*** Information Section Begins ***

theorem Inv.refuseSwitch {P : State → Prop} (hk : Stables P 27487824322560) {t : State} (h : P t) (slot : Nat) (comp : Bool) (j : SealJob) : P (State.refuseSwitch t slot comp j) := by
  unfold State.refuseSwitch
  have k0 : Stables P 33628160 := hk.sub rfl
  have k1 : Stables P 26388279066624 := hk.sub rfl
  have k2 : Stables P 1099511627776 := hk.sub rfl
  repeat' first
    | intro _
    | with_reducible exact h
    | with_reducible assumption
    | with_reducible apply Inv.raise k0
    | with_reducible apply Inv.dropExtent k1
    | with_reducible apply Inv.modJob k2
    | with_reducible apply Inv.ite
    | with_reducible apply Inv.getD
    | fail_if_no_progress (first | with_reducible refine Inv.lit hk ?_ | fail)
    | split
    | dsimp only
    | exact h

theorem Inv.commitSeal {P : State → Prop} (hk : Stables P 288233812159176704) {t : State} (h : P t) (slot : Nat) (h_ : Shard) (j : SealJob) : P (State.commitSeal t slot h_ j) := by
  unfold State.commitSeal
  have k0 : Stables P 1099511627776 := hk.sub rfl
  have k1 : Stables P 288233812159176704 := hk.sub rfl
  repeat' first
    | intro _
    | with_reducible exact h
    | with_reducible assumption
    | with_reducible apply Inv.modShard k0
    | with_reducible apply Inv.announceEpoch k1
    | with_reducible apply Inv.ite
    | with_reducible apply Inv.getD
    | fail_if_no_progress (first | with_reducible refine Inv.lit hk ?_ | fail)
    | split
    | dsimp only
    | exact h

theorem Inv.switchSeal {P : State → Prop} (hk : Stables P 288400937926598656) {t : State} (h : P t) (slot : Nat) (h_ : Shard) (j : SealJob) : P (State.switchSeal t slot h_ j) := by
  have k0 : Stables P 27487824322560 := hk.sub rfl
  have k1 : Stables P 288233812159176704 := hk.sub rfl
  have k2 : Stables P 140737488355328 := hk.sub rfl
  unfold State.switchSeal
  split
  · exact Inv.refuseSwitch k0 h _ _ _
  · rename_i s1 hs
    exact Inv.commitSeal k1 (Inv.placeSeg k2 h hs) _ _ _

theorem Inv.doSealSwitch {P : State → Prop} (hk : Stables P 288400937926598656) {t : State} (h : P t) (slot : Nat) : P (State.doSealSwitch t slot) := by
  unfold State.doSealSwitch
  have k0 : Stables P 27487790694400 := hk.sub rfl
  have k1 : Stables P 288400937926598656 := hk.sub rfl
  repeat' first
    | intro _
    | with_reducible exact h
    | with_reducible assumption
    | with_reducible apply Inv.rebuildJob k0
    | with_reducible apply Inv.switchSeal k1
    | with_reducible apply Inv.ite
    | with_reducible apply Inv.getD
    | fail_if_no_progress (first | with_reducible refine Inv.lit hk ?_ | fail)
    | split
    | dsimp only
    | exact h

theorem Inv.recoverSeal {P : State → Prop} (hk : Stables P 288233812159176704) {t : State} (h : P t) (slot : Nat) : P (State.recoverSeal t slot) := by
  unfold State.recoverSeal
  have k0 : Stables P 288233812159176704 := hk.sub rfl
  repeat' first
    | intro _
    | with_reducible exact h
    | with_reducible assumption
    | with_reducible apply Inv.commitSeal k0
    | with_reducible apply Inv.ite
    | with_reducible apply Inv.getD
    | fail_if_no_progress (first | with_reducible refine Inv.lit hk ?_ | fail)
    | split
    | dsimp only
    | exact h

theorem Inv.doCompactChoose {P : State → Prop} (hk : Stables P 1099511627776) {t : State} (h : P t) (slot : Nat) : P (State.doCompactChoose t slot) := by
  unfold State.doCompactChoose
  have k0 : Stables P 1099511627776 := hk.sub rfl
  repeat' first
    | intro _
    | with_reducible exact h
    | with_reducible assumption
    | with_reducible apply Inv.modShard k0
    | with_reducible apply Inv.ite
    | with_reducible apply Inv.getD
    | fail_if_no_progress (first | with_reducible refine Inv.lit hk ?_ | fail)
    | split
    | dsimp only
    | exact h

theorem Inv.execCompactionBuild {P : State → Prop} (hk : Stables P 1183375831959259389984) {t : State} (h : P t) (slot : Nat) (chk : Chk) : Ends P (Sys2Proof.Machine.execCompactionBuild slot chk t) := by
  unfold Sys2Proof.Machine.execCompactionBuild
  have k0 : Stables P 1099511627808 := hk.sub rfl
  have k1 : Stables P 33628160 := hk.sub rfl
  have k2 : Stables P 1099511627776 := hk.sub rfl
  have k3 : Stables P 140737488355328 := hk.sub rfl
  have k4 : Stables P 33628160 := hk.sub rfl
  have k5 : Stables P 1099511627776 := hk.sub rfl
  repeat' first
    | with_reducible apply Ends.next
    | with_reducible apply Ends.ite
    | intro _
    | with_reducible exact h
    | with_reducible assumption
    | with_reducible apply Inv.buildPart k0
    | with_reducible apply Inv.evU k1
    | with_reducible apply Inv.modShard k2
    | refine Inv.placeSeg k3 (hu := by assumption) ?_
    | with_reducible apply Inv.raise k4
    | with_reducible apply Inv.modJob k5
    | refine Inv.chkFault (hk.sub rfl) (hu := by assumption) ?_
    | with_reducible apply Inv.ite
    | with_reducible apply Inv.getD
    | fail_if_no_progress (first | with_reducible refine Inv.lit hk ?_ | fail)
    | split
    | dsimp only
    | exact h

theorem Inv.commitCompact {P : State → Prop} (hk : Stables P 288233812159176704) {t : State} (h : P t) (slot : Nat) (h_ : Shard) (j : SealJob) : P (State.commitCompact t slot h_ j) := by
  unfold State.commitCompact
  have k0 : Stables P 1099511627776 := hk.sub rfl
  have k1 : Stables P 288233812159176704 := hk.sub rfl
  repeat' first
    | intro _
    | with_reducible exact h
    | with_reducible assumption
    | with_reducible apply Inv.modShard k0
    | with_reducible apply Inv.announceEpoch k1
    | with_reducible apply Inv.ite
    | with_reducible apply Inv.getD
    | fail_if_no_progress (first | with_reducible refine Inv.lit hk ?_ | fail)
    | split
    | dsimp only
    | exact h

theorem Inv.jobDurable {P : State → Prop} (hk : Stables P 31885837205536) {t : State} (h : P t) (slot : Nat) (comp : Bool) (j : SealJob) : P (State.jobDurable t slot comp j) := by
  have k0 : Stables P 1099511627776 := hk.sub rfl
  have k1 : Stables P 13194139533344 := hk.sub rfl
  have k2 : Stables P 30786325577760 := hk.sub rfl
  unfold State.jobDurable
  split
  · exact h
  · rename_i s1 hs
    obtain ⟨v, hv, hs⟩ := Option.bind_eq_some_iff.mp hs
    exact Inv.modJob k0 (Inv.putSys k1 (Inv.sealExtents k2 h hv) hs) _ _ _

theorem Inv.sealLoose {P : State → Prop} (hk : Stables P 30786325577760) {t : State} (h : P t) (slot : Nat) (h_ : Shard) : P (State.sealLoose t slot h_) := by
  unfold State.sealLoose
  have k0 : Stables P 30786325577760 := hk.sub rfl
  repeat' first
    | intro _
    | with_reducible exact h
    | with_reducible assumption
    | refine Inv.sealExtents k0 (hu := by assumption) ?_
    | with_reducible apply Inv.ite
    | with_reducible apply Inv.mapD
    | with_reducible apply Inv.getD
    | with_reducible apply Inv.foldl
    | fail_if_no_progress (first | with_reducible refine Inv.lit hk ?_ | fail)
    | split
    | dsimp only
    | exact h

theorem Inv.execSealWrite {P : State → Prop} (hk : Stables P 31885837205536) {t : State} (h : P t) (slot : Nat) : Ends P (Sys2Proof.Machine.execSealWrite slot t) := by
  unfold Sys2Proof.Machine.execSealWrite
  have k0 : Stables P 31885837205536 := hk.sub rfl
  have k1 : Stables P 30786325577760 := hk.sub rfl
  have k2 : Stables P 30786325577760 := hk.sub rfl
  have k3 : Stables P 13194139533344 := hk.sub rfl
  have k4 : Stables P 1099511627776 := hk.sub rfl
  repeat' first
    | with_reducible apply Ends.next
    | with_reducible apply Ends.ite
    | intro _
    | with_reducible exact h
    | with_reducible assumption
    | with_reducible apply Inv.jobDurable k0
    | with_reducible apply Inv.sealLoose k1
    | refine Inv.sealExtents k2 (hu := by assumption) ?_
    | refine Inv.putSys k3 (hu := by assumption) ?_
    | with_reducible apply Inv.modShard k4
    | with_reducible apply Inv.ite
    | with_reducible apply Inv.getD
    | fail_if_no_progress (first | with_reducible refine Inv.lit hk ?_ | fail)
    | split
    | dsimp only
    | exact h

theorem Inv.switchCompact {P : State → Prop} (hk : Stables P 288400937926598656) {t : State} (h : P t) (slot : Nat) (h_ : Shard) (j : SealJob) : P (State.switchCompact t slot h_ j) := by
  have k0 : Stables P 27487824322560 := hk.sub rfl
  have k1 : Stables P 288233812159176704 := hk.sub rfl
  have k2 : Stables P 140737488355328 := hk.sub rfl
  unfold State.switchCompact
  split
  · exact Inv.refuseSwitch k0 h _ _ _
  · rename_i s1 hs
    exact Inv.commitCompact k1 (Inv.placeSeg k2 h hs) _ _ _

theorem Inv.doCompactSwitch {P : State → Prop} (hk : Stables P 288400937926598656) {t : State} (h : P t) (slot : Nat) : P (State.doCompactSwitch t slot) := by
  unfold State.doCompactSwitch
  have k0 : Stables P 27487790694400 := hk.sub rfl
  have k1 : Stables P 288400937926598656 := hk.sub rfl
  repeat' first
    | intro _
    | with_reducible exact h
    | with_reducible assumption
    | with_reducible apply Inv.rebuildJob k0
    | with_reducible apply Inv.switchCompact k1
    | with_reducible apply Inv.ite
    | with_reducible apply Inv.getD
    | fail_if_no_progress (first | with_reducible refine Inv.lit hk ?_ | fail)
    | split
    | dsimp only
    | exact h

theorem Inv.recoverCompact {P : State → Prop} (hk : Stables P 288233812159176704) {t : State} (h : P t) (slot : Nat) : P (State.recoverCompact t slot) := by
  unfold State.recoverCompact
  have k0 : Stables P 288233812159176704 := hk.sub rfl
  repeat' first
    | intro _
    | with_reducible exact h
    | with_reducible assumption
    | with_reducible apply Inv.commitCompact k0
    | with_reducible apply Inv.ite
    | with_reducible apply Inv.getD
    | fail_if_no_progress (first | with_reducible refine Inv.lit hk ?_ | fail)
    | split
    | dsimp only
    | exact h

theorem Inv.takeInbox {P : State → Prop} (hk : Stables P 2112161937694720) {t : State} (h : P t) (slot : Nat) (all : Bool) : P (State.takeInbox t slot all) := by
  unfold State.takeInbox
  have k0 : Stables P 1099511627776 := hk.sub rfl
  have k1 : Stables P 100737024 := hk.sub rfl
  have k2 : Stables P 2112161870585856 := hk.sub rfl
  have k3 : Stables P 1099511627776 := hk.sub rfl
  repeat' first
    | intro _
    | with_reducible exact h
    | with_reducible assumption
    | with_reducible apply Inv.modShard k0
    | with_reducible apply Inv.raiseRun k1
    | with_reducible apply Inv.applyUpdate k2
    | with_reducible apply Inv.freezeAt k3
    | with_reducible apply Inv.ite
    | with_reducible apply Inv.getD
    | fail_if_no_progress (first | with_reducible refine Inv.lit hk ?_ | fail)
    | split
    | dsimp only
    | exact h

theorem Inv.drainInbox {P : State → Prop} (hk : Stables P 2112161937694720) {t : State} (h : P t) (slot : Nat) (r_ : Nat) : P (State.drainInbox t slot r_) := by
  have k0 : Stables P 2112161937694720 := hk.sub rfl
  induction r_ generalizing t slot with
  | zero => simpa only [State.drainInbox] using h
  | succ n_ ih =>
    unfold State.drainInbox
    repeat' first
    | intro _
    | with_reducible exact h
    | with_reducible assumption
    | with_reducible apply ih
    | with_reducible apply Inv.takeInbox k0
    | with_reducible apply Inv.ite
    | split
    | fail_if_no_progress (first | with_reducible refine Inv.lit hk ?_ | fail)
    | dsimp only
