-- ==== Sys2Proof/Laws/KeepsMovers.lean ====
section
/-! SUPPORT. What the operations of Machine/Movers.lean leave as it is: one lemma for each. -/

set_option linter.unusedTactic false
set_option linter.unreachableTactic false
set_option linter.unusedVariables false

namespace Sys2Proof.Machine
set_option Elab.async false

theorem Inv.modQueue {P : State → Prop} (hk : Stables P 144115188075855872) {t : State} (h : P t) (plot q : Nat) (f : QSt → QSt) : P (State.modQueue t plot q f) := by
  unfold State.modQueue
  repeat' first
    | intro _
    | with_reducible exact h
    | with_reducible assumption
    | with_reducible apply Inv.ite
    | with_reducible apply Inv.getD
    | fail_if_no_progress (first | with_reducible refine Inv.lit hk ?_ | fail)
    | split
    | dsimp only
    | exact h

theorem cellAddr_in (plot c x : Nat) (h : memOut 1 x) : x < cellAddr plot c ∨ cellAddr plot c + 64 ≤ x := by
  unfold cellAddr
  simp only [memOut] at h
  omega

theorem Inv.putCells {P : State → Prop} (hk : Stables P 2361183241434822606848) {t : State} (h : P t) (plot q : Nat) (tail : Option Nat) (data : Bytes) (first last : Bool) :
    P (State.putCells t plot q tail data first last).1 := by
  unfold State.putCells
  dsimp only
  have hc : ∀ (m : List (Nat × Byte)) (e : Nat × Bytes), MemFair 1 m (Memory.writeN m (cellAddr plot e.1) (padTo 64 e.2)) := fun m e => by
    refine MemFair.writeN _ _ _ fun x hx => ?_
    have l : (padTo 64 e.2).length = 64 := by simp [padTo, zeros]; omega
    rw [l]; exact cellAddr_in _ _ x hx
  refine Inv.lit hk h (em := Or.inr ⟨1, by decide, ?_⟩)
  refine MemFair.trans ?_ (MemFair.foldl _ hc)
  split
  · rename_i z
    refine MemFair.writeN _ _ _ fun x hx => ?_
    have l : (leBytes 3 (((t.freeCells plot (ceilDiv data.length 56)).headD 0))).length = 3 := by simp [leBytes]
    rw [l]
    have := cellAddr_in plot z x hx
    omega
  · exact MemFair.refl _ _

theorem Inv.noCredit {P : State → Prop} (hk : Stables P 144115188109484032) {t : State} (h : P t) (plot q : Nat) (f : QSt → QSt) : P (State.noCredit t plot q f) := by
  unfold State.noCredit
  have k0 : Stables P 144115188075855872 := hk.sub rfl
  have k1 : Stables P 65536 := hk.sub rfl
  have k2 : Stables P 33628160 := hk.sub rfl
  repeat' first
    | intro _
    | with_reducible exact h
    | with_reducible assumption
    | with_reducible apply Inv.modQueue k0
    | with_reducible apply Inv.bump k1
    | with_reducible apply Inv.raise k2
    | with_reducible apply Inv.ite
    | with_reducible apply Inv.getD
    | fail_if_no_progress (first | with_reducible refine Inv.lit hk ?_ | fail)
    | split
    | dsimp only
    | exact h

theorem Inv.pushPacket {P : State → Prop} (hk : Stables P 2361327356622932090880) {t : State} (h : P t) (plot q : Nat) (data : Bytes) : P (State.pushPacket t plot q data).1 := by
  unfold State.pushPacket
  have k0 : Stables P 144115188109484032 := hk.sub rfl
  have k1 : Stables P 2361183241434822606848 := hk.sub rfl
  have k2 : Stables P 144115188075855872 := hk.sub rfl
  repeat' first
    | intro _
    | with_reducible exact h
    | with_reducible assumption
    | with_reducible apply Inv.noCredit k0
    | with_reducible apply Inv.putCells k1
    | with_reducible apply Inv.modQueue k2
    | with_reducible apply Inv.ite
    | with_reducible apply Inv.getD
    | fail_if_no_progress (first | with_reducible refine Inv.lit hk ?_ | fail)
    | split
    | dsimp only
    | exact h

theorem Inv.pushCells {P : State → Prop} (hk : Stables P 2361327356622932090880) {t : State} (h : P t) (plot q : Nat) (p : Push) : P (State.pushCells t plot q p) := by
  unfold State.pushCells
  have k0 : Stables P 144115188075855872 := hk.sub rfl
  have k1 : Stables P 144115188109484032 := hk.sub rfl
  have k2 : Stables P 2361183241434822606848 := hk.sub rfl
  repeat' first
    | intro _
    | with_reducible exact h
    | with_reducible assumption
    | with_reducible apply Inv.modQueue k0
    | with_reducible apply Inv.noCredit k1
    | with_reducible apply Inv.putCells k2
    | with_reducible apply Inv.ite
    | with_reducible apply Inv.getD
    | fail_if_no_progress (first | with_reducible refine Inv.lit hk ?_ | fail)
    | split
    | dsimp only
    | exact h

theorem Inv.execCellPush {P : State → Prop} (hk : Stables P 2361327356622932090880) {t : State} (h : P t) (plot q : Nat) (req : Option Nat) (p : Push) : Ends P (Sys2Proof.Machine.execCellPush plot q req p t) := by
  unfold Sys2Proof.Machine.execCellPush
  have k0 : Stables P 2361327356622932090880 := hk.sub rfl
  have k1 : Stables P 144115188075855872 := hk.sub rfl
  repeat' first
    | with_reducible apply Ends.next
    | with_reducible apply Ends.ite
    | intro _
    | with_reducible exact h
    | with_reducible assumption
    | with_reducible apply Inv.pushCells k0
    | with_reducible apply Inv.modQueue k1
    | with_reducible apply Inv.ite
    | with_reducible apply Inv.getD
    | fail_if_no_progress (first | with_reducible refine Inv.lit hk ?_ | fail)
    | split
    | dsimp only
    | exact h

theorem Inv.popPacket {P : State → Prop} (hk : Stables P 144115188075855872) {t : State} (h : P t) (plot q : Nat) : P (State.popPacket t plot q) := by
  unfold State.popPacket
  have k0 : Stables P 144115188075855872 := hk.sub rfl
  repeat' first
    | intro _
    | with_reducible exact h
    | with_reducible assumption
    | with_reducible apply Inv.modQueue k0
    | with_reducible apply Inv.ite
    | with_reducible apply Inv.getD
    | fail_if_no_progress (first | with_reducible refine Inv.lit hk ?_ | fail)
    | split
    | dsimp only
    | exact h

theorem Inv.poisonCells {P : State → Prop} (hk : Stables P 2361183241434822606848) {t : State} (h : P t) (plot : Nat) (cells : List Nat) : P (State.poisonCells t plot cells) :=
  Inv.lit hk h (em := Or.inr ⟨1, by decide, MemFair.foldl _ fun m c => MemFair.write _ _ _ fun x hx => by
    have := cellAddr_in plot c x hx
    omega⟩)

theorem Inv.queuedEvent {P : State → Prop} (hk : Stables P 33554432) {t : State} (h : P t) (data : Bytes) (poison : Bool) : P (State.queuedEvent t data poison) := by
  unfold State.queuedEvent
  repeat' first
    | intro _
    | with_reducible exact h
    | with_reducible assumption
    | with_reducible apply Inv.ite
    | with_reducible apply Inv.getD
    | fail_if_no_progress (first | with_reducible refine Inv.lit hk ?_ | fail)
    | split
    | dsimp only
    | exact h

theorem Inv.badPacket {P : State → Prop} (hk : Stables P 1183338816900310310912) {t : State} (h : P t) (plot : Nat) (deps : List Nat) : P (State.badPacket t plot deps) := by
  unfold State.badPacket
  have k0 : Stables P 65536 := hk.sub rfl
  have k1 : Stables P 33628160 := hk.sub rfl
  have k2 : Stables P 1183338816900310310912 := hk.sub rfl
  repeat' first
    | intro _
    | with_reducible exact h
    | with_reducible assumption
    | with_reducible apply Inv.bump k0
    | with_reducible apply Inv.raise k1
    | with_reducible apply Inv.loseAll k2
    | with_reducible apply Inv.ite
    | with_reducible apply Inv.getD
    | fail_if_no_progress (first | with_reducible refine Inv.lit hk ?_ | fail)
    | split
    | dsimp only
    | exact h

theorem Inv.popPoisoned {P : State → Prop} (hk : Stables P 3544522058335132917760) {t : State} (h : P t) (plot q : Nat) (cells words : List Nat) (data : Bytes) (deps : List Nat) : P (State.popPoisoned t plot q cells words data deps) := by
  unfold State.popPoisoned
  have k0 : Stables P 2361183241434822606848 := hk.sub rfl
  have k1 : Stables P 65536 := hk.sub rfl
  have k2 : Stables P 144115188075855872 := hk.sub rfl
  have k3 : Stables P 33628160 := hk.sub rfl
  have k4 : Stables P 33554432 := hk.sub rfl
  have k5 : Stables P 1183338816900310310912 := hk.sub rfl
  repeat' first
    | intro _
    | with_reducible exact h
    | with_reducible assumption
    | with_reducible apply Inv.poisonCells k0
    | with_reducible apply Inv.bump k1
    | with_reducible apply Inv.modQueue k2
    | with_reducible apply Inv.raise k3
    | with_reducible apply Inv.queuedEvent k4
    | with_reducible apply Inv.lose k5
    | with_reducible apply Inv.ite
    | with_reducible apply Inv.getD
    | with_reducible apply Inv.foldl
    | fail_if_no_progress (first | with_reducible refine Inv.lit hk ?_ | fail)
    | split
    | dsimp only
    | exact h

*** Information Section Ends ***

■ Exercise prompt
In the data above, which lines include "drainInbox"? Return those lines.

■ Answer to the problem
theorem Inv.drainInbox {P : State → Prop} (hk : Stables P 2112161937694720) {t : State} (h : P t) (slot : Nat) (r_ : Nat) : P (State.drainInbox t slot r_) := by
  | zero => simpa only [State.drainInbox] using h
    unfold State.drainInbox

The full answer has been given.